3. Nilai rujukan : tidak ditemukan kristal dalam cairan sendi.
Pasca analitik
Interpretasi :
Kristal monosodium urat (MSU) ditemukan pada artritis gout.
Calcium pyrophosphate dihydrate (CPPD) yang ditemukan pada kondro-
kalsinosis (pseudogout).
Calcium hydroxyapatite (HA) terdapat pada calcific periarthritis dan tendenitis.
Kristal kolesterol ditemukan pada artritis rematoid.
Dalam praktikum yang dilakukan ditemukan Kristal monosodium urat.

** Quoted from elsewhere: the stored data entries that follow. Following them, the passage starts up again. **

/-- Tasks aborted for a function: the first of its disable is logged, and the count kept. -/
def Block.abortFor (b : Block) (f : FuncId) (ts : List TaskRef) : Block :=
  match ts with
  | [] => b
  | t :: _ =>
    let x := b.func f
    let b1 := b.abortAll (funcDetail f) ts
    let b2 := if x.aborted = 0 then b1.logAborted (funcDetail f) t else b1
    b2.setFunc f { x with aborted := x.aborted + ts.length }

/-- The packets queued for a port are discarded at D (R324), and counted (R339). -/
def Block.flushPort (b : Block) (h : HalfId) (x : Nat) : Block :=
  let n := (b.port h x).queue.length
  (b.modPort h x (fun l => { l with queue := [] })).countPort h x 15 4 n

/-- Whether a function is Draining and its D has come. -/
def Block.drainDue (b : Block) (f : FuncId) : Bool := (b.func f).st = 1 && decide ((b.func f).deadline ≤ b.tide (funcHalf f))

/-- The halted arrays of tasks run again (R109). -/
def Block.freeArrays (b : Block) (ts : List TaskRef) : Block :=
  ((ts.flatMap (fun t => ((b.task t).map (fun c => c.cores)).getD [])).filter (fun n => (b.core n).halted)).foldl (fun x n => x.unhalt n) b

/-- DRAIN_DEADLINE (R50 step 3): the tasks that still use the function end, and a debug halt of theirs is released (R109). -/
def execDrainDeadline (f : FuncId) (s : State) : Host.Outcome State Fault Refusal :=
  s.act (fun b =>
    if b.drainDue f then
      let b1 := (b.abortFor f (b.usersOf f)).freeArrays (b.usersOf f)
      match funcPort f with
      | some (h, x) => b1.flushPort h x
      | none => b1
    else b)

/-! ## Disabled (R50 step 5, R51, R230) -/

/-- The enabled cores of a half in a CLUSTER_MASK (R31): 0 means any. -/
def Block.coresIn (b : Block) (h : HalfId) (cm : Nat) : List Nat :=
  (List.range 40).filter (fun n => bit (b.coreMask h) n && (cm = 0 || bit cm (n / 8)))

/-- The unfired tasks of a half that can never fire with the cores left (R51). -/
def Block.stranded (b : Block) (h : HalfId) : List TaskRef :=
  ((b.tasksOf h).filter (fun p => (p.2.2.phase = .waiting || p.2.2.phase = .ready) &&
    decide ((b.coresIn h p.2.2.desc.clusterMask).length < p.2.2.desc.cores))).map (fun p => p.1)

/-- The mappings of cache objects by a slot, over every handle. -/
def Block.slotMappings (b : Block) (k : Nat) : List (Nat × (Nat × Nat)) :=
  b.handles.flatMap (fun i => ((b.object i).map (fun o => (o.mappings.filter (fun m => m.1 = k)).map (fun m => (i, m)))).getD [])

/-- Every mapping of a slot is removed and its frames freed (R230); its far entries stay (R214). -/
def Block.releaseSlot (b : Block) (k : Nat) : Block :=
  let b1 := (b.slotMappings k).foldl (fun x m => x.dropMapping m.1 m.2) b
  let free (x : Tiers) : Tiers := { x with frames := x.frames.filter (fun e => e.2 ≠ k + 1) }
  ((b1.modTiers .a free).modTiers .b free).modSlot k (fun _ => JobSlot.reset)

/-- Packets to endpoints, one after another. -/
def Block.manageTo (b : Block) (h : HalfId) (op : Nat) (l : List (Nat × List Byte)) : Block :=
  match l with
  | [] => b
  | (e, x) :: ls => (b.manage h e op x).manageTo h op ls

/-- The ABORT records that waited for a slot are acknowledged to the leader (R392; tag 1, log entry 48). -/
def Block.ackAborts (b : Block) (k : Nat) : Block :=
  let due := b.domain.aborting.filter (fun x => x.1 = k)
  due.foldl (fun x r => x.tellLeader r.2.1 0x13 (r.2.2 ++ leBytes 8 1))
    (b.setDomain { b.domain with aborting := b.domain.aborting.filter (fun x => x.1 ≠ k) })
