/-- TRAY_HEARTBEAT (R385). -/
def execTrayHeartbeat (h : HalfId) (p : Packet) (s : State) : Host.Outcome State Fault Refusal :=
  s.act (fun b0 => b0.receive h p 5 [0x11] (fun b =>
    let tray := pkSrc p / 8
    let es := beatEntries p.payload
    if ¬ b.domain.holder then b
    else
      let b1 := b.modDomain (fun d => { d with trayBeat := tabPut d.trayBeat tray (b.tide .a),
                                               trayJobs := tabSet [] d.trayJobs tray (es.flatMap (fun e => e.2.2)).eraseDups })
      match (if b1.judges tray ∧ b1.domain.reading.isNone then b1.beatFault es else none) with
      | some cause => (b1.declareLost tray cause).lead
      | none => b1))

/-- HEARTBEAT_TIMEOUT (R385): 30 ms without a tray heartbeat. While the replicas are read, a silent candidate is waited for no longer. -/
def execHeartbeatTimeout (tray : Fin 2048) (s : State) : Host.Outcome State Fault Refusal :=
  s.act (fun b =>
    if b.judges tray.val ∧ max (tabGet 0 b.domain.trayBeat tray.val) (b.reg (tideReg .a 0x30)).toNat + 30000000 ≤ b.tide .a then
      (if b.domain.reading.isSome then b.readDone (fun m => m / 4 = tray.val) else (b.declareLost tray.val 1).lead)
    else b)

/-! ## The journal's messages (R386-R389) -/

/-- An owner's append at the leader (R378): the verdict the journal holds for that run, or a new record; it is acknowledged once durable. -/
def Block.takeVerdict (b : Block) (l : List Byte) (ep run : Nat) : Block :=
  let owe (x : Block) (seq : Nat) : Block := x.modDomain (fun d => { d with owed := d.owed ++ [(seq, ep, 0x13 + 256 * run)] })
  match b.journaled (recJob l) (recStep l) run with
  | some r => if b.domain.unacted.contains (recSeq r) then owe b (recSeq r) else b.payOwed r ep (0x13 + 256 * run)
  | none => owe (b.appendRecord l) b.domain.nextJournal

/-- JOURNAL_APPEND (R386, R389): at a replica, a record from the leader, acknowledged; at a new leader, a replica's record; at the leader, an
owner's verdict; at a candidate, a new leader's request for its replica. While Zilsy does not answer nothing takes it (R435). -/
def execJournalAppend (h : HalfId) (p : Packet) (s : State) : Host.Outcome State Fault Refusal :=
  s.act (fun b0 => b0.receive h p 5 [0x12] (fun b =>
    let l := p.payload.take 64
    let tag := u64At p.payload 64
    if p.payload.length ≠ 72 then b.count (efReg h 0x18) 63 48 1
    else if ¬ b.zilsy.up then b
    else match tag % 256 with
      | 0 => if b.domain.holder then (if b.domain.reading.isSome then b.keepRecord l else b)
             else (b.keepRecord l).manage h (pkSrc p) 0x13 (l ++ leBytes 8 0)
      | 1 => if b.domain.holder ∧ b.domain.reading.isNone then (b.takeVerdict l (pkSrc p) (tag / 256)).lead else b
      | 2 => (b.records.foldl (fun x r => x.manage h (pkSrc p) 0x12 (r ++ leBytes 8 0)) b).manage h (pkSrc p) 0x13 (List.replicate 64 0 ++ leBytes 8 3)
      | _ => b))

/-- The verdict block that a record's words make for a task (R377, R378): all zero beyond words 0 and 1 for a REPEAT; for another verdict the
loss scale follows R380, and the rest is open (log entry 51). -/
def Block.answerBlock (b : Block) (h : HalfId) (g : Graph) (c : TaskCtx) (w0 w1 : Nat) : List Byte × Block :=
  let n := (c.tensor 1).ext 0
  let head := leBytes 8 w0 ++ leBytes 8 w1
  if bits w0 31 30 = 2 then (head ++ List.replicate (n - 16) 0, b)
  else
    let r := b.fresh
    let free (lo m : Nat) : List Byte := (List.range m).map (fun i => Config.journalByte r.1 (lo + i))
    (head ++ free 16 8 ++ leBytes 8 (b.scaleAfter h g.slot (bits w0 31 30) * 2 ^ 32) ++ free 32 (n - 32), r.2)

/-- The running verdict reductions of a half for a step of a job, in its run `run`. -/
def Block.verdictTasks (b : Block) (h : HalfId) (job step run : Nat) : List (TaskRef × Graph × TaskCtx) :=
  (b.tasksOf h).filter (fun p => p.2.2.phase = .running && p.2.2.desc.type = 8 && p.2.2.desc.pf 0 63 60 = 9 && p.2.1.job = job && p.2.1.step = step &&
    b.runOf h p.2.1.slot step = run)

/-- The acknowledgement of an owner's append (R378 step 3): its own block, or the leader's REPEAT in its place, is flooded. -/
def Block.ownerAck (b : Block) (h : HalfId) (l : List Byte) (run : Nat) : Block :=
  match b.verdictTasks h (recJob l) (recStep l) run with
  | [] => b
  | (t, g, c) :: _ => match c.coll.bind (fun x => x.verdict) with
    | none => b
    | some own =>
      let v := parseVerdict own
      if v.w0 = recArg0 l ∧ v.w1 = recArg1 l then b.verdictLands t own true true
      else
        let r := b.answerBlock h g c (recArg0 l) (recArg1 l)
        r.2.verdictLands t r.1 true true

/-- JOURNAL_ACKNOWLEDGEMENT (R386, R388, R389). -/
def execJournalAcknowledgement (h : HalfId) (p : Packet) (s : State) : Host.Outcome State Fault Refusal :=
  s.act (fun b0 => b0.receive h p 5 [0x13] (fun b =>
    let l := p.payload.take 64
    let tag := u64At p.payload 64
    let seq := recSeq l
    if p.payload.length ≠ 72 then b.count (efReg h 0x18) 63 48 1
    else match tag % 256 with
      | 0 => if b.domain.holder then (b.modDomain (fun d => { d with held := match tabFind d.held seq with
          | some ms => tabPut d.held seq (ms ++ [pkSrc p / 2]).eraseDups
          | none => d.held })).lead else b
      | 1 => if b.domain.holder then (b.modDomain (fun d => { d with acks := match tabFind d.acks seq with
          | some es => tabPut d.acks seq (es ++ [pkSrc p]).eraseDups
          | none => d.acks })).lead else b
      | 2 => b.ownerAck h l (tag / 256)
      | 3 => b.readDone (fun m => m = pkSrc p / 2)
      | _ => b))

/-- The leader's own REPEAT for a step (R378 step 5), LATE_EP the lowest endpoint named in late reports. -/
def Block.leaderRepeat (b : Block) (job step : Nat) : Block :=
  let ep := ((b.domain.lateReports.find? (fun r => r.1 = job && r.2.1 = step)).map (fun r => r.2.2)).getD 0xFFFF
  (b.modDomain (fun d => { d with lateReports := d.lateReports.filter (fun r => !(r.1 = job && r.2.1 = step)) })).appendRecord
    (journalDraft 1 job step (step * 2 ^ 32 + 2 * 2 ^ 30 + 2 ^ 29) (ep * 2 ^ 48))

/-- VERDICT_QUERY (R378 step 5, R388). -/
def execVerdictQuery (h : HalfId) (p : Packet) (s : State) : Host.Outcome State Fault Refusal :=
  s.act (fun b0 => b0.receive h p 5 [0x14] (fun b =>
    let job := u32At p.payload 0
    let step := u32At p.payload 4
    let run := u32At p.payload 8
    let owe (x : Block) (seq : Nat) : Block := x.modDomain (fun d => { d with owed := d.owed ++ [(seq, pkSrc p, 0x15 + 256 * run)] })
    if ¬ b.domain.holder ∨ b.domain.reading.isSome then b
    else match b.journaled job step run with
      | some r => if b.domain.unacted.contains (recSeq r) then owe b (recSeq r) else b.payOwed r (pkSrc p) (0x15 + 256 * run)
      | none => if b.tide .a < b.domain.leadsFrom then b else (owe (b.leaderRepeat job step) b.domain.nextJournal).lead))

/-- Each verdict reduction of a list takes an answer. -/
def Block.answerTasks (b : Block) (h : HalfId) (w0 w1 : Nat) : List (TaskRef × Graph × TaskCtx) → Block
  | [] => b
  | (t, g, c) :: ts =>
    let r := b.answerBlock h g c w0 w1
    (r.2.verdictLands t r.1 false false).answerTasks h w0 w1 ts

/-- VERDICT_ANSWER (R378 step 5). -/
def execVerdictAnswer (h : HalfId) (p : Packet) (s : State) : Host.Outcome State Fault Refusal :=
  s.act (fun b0 => b0.receive h p 5 [0x15] (fun b =>
    b.answerTasks h (u64At p.payload 12) (u64At p.payload 20) (b.verdictTasks h (u32At p.payload 0) (u32At p.payload 4) (u32At p.payload 8))))

/-! ## Reports to the leader (R378, R390, R391) -/

/-- The accepted reports of a job's step. -/
def Block.ckptReports (b : Block) (job step : Nat) : List CkptReport := b.domain.checkpoints.filter (fun r => r.job = job && r.step = step)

Kristal ini biasanya ditemukan pada penyakit Gout artritis. Gout artritis yaitu
gangguan persendian akibat kegagalan metabolisme asam urat. Asam urat yang
tinggi dalam darah diangkut dan ditimbun dalam sendi yang kecil, biasanya pada jari-
jari tangan. Akibatnya ujung-ujung ruas jari tangan membesar.
VIII. Simpulan
Berdasarkan praktikum yang telah dilakukan mengenai pemeriksaan
makroskopis, kimia dan mikroskopis cairan sendi diperoleh hasi yaitu ditemukannya
kristal monosodium urate pada pemeriksaan mikroskopis. Jadi, sesuai dengan sampel
cairan sendi yang diperiksa, pasien kemungkinan mengalami atritis gout.
DAFTAR PUSTAKA
DGD. DHARMA SANTHI DAP. RASMIKA DEWI AAN. SANTA AP. 2016. Penuntun
praktikum kimia klinik urinalisis dan cairan tubuh. Fakultas Kedokteran Udayana
Zier, B., Erb, G., Berman A, Synder S. 2004. Buku Ajar Keperawatan Klinis Eds 5.
Jakarta : EGC.
zier, B., Erb, G., Berman A., Snyder S. 2004. Buku Ajar Keperawatan Klinis Eds 5.
Jakarta : EGC.
Sloane et all. (2004). Anatomi dan fisiologi untuk pemula. Jakarta : EGC.
Smeltzer, C.S., Bare, G.B., (2001). Buku ajar keperawatan medical bedah Brunner&
Suddarth, Edisi 8, Volume 3, Penerbit EGC, Jakarta.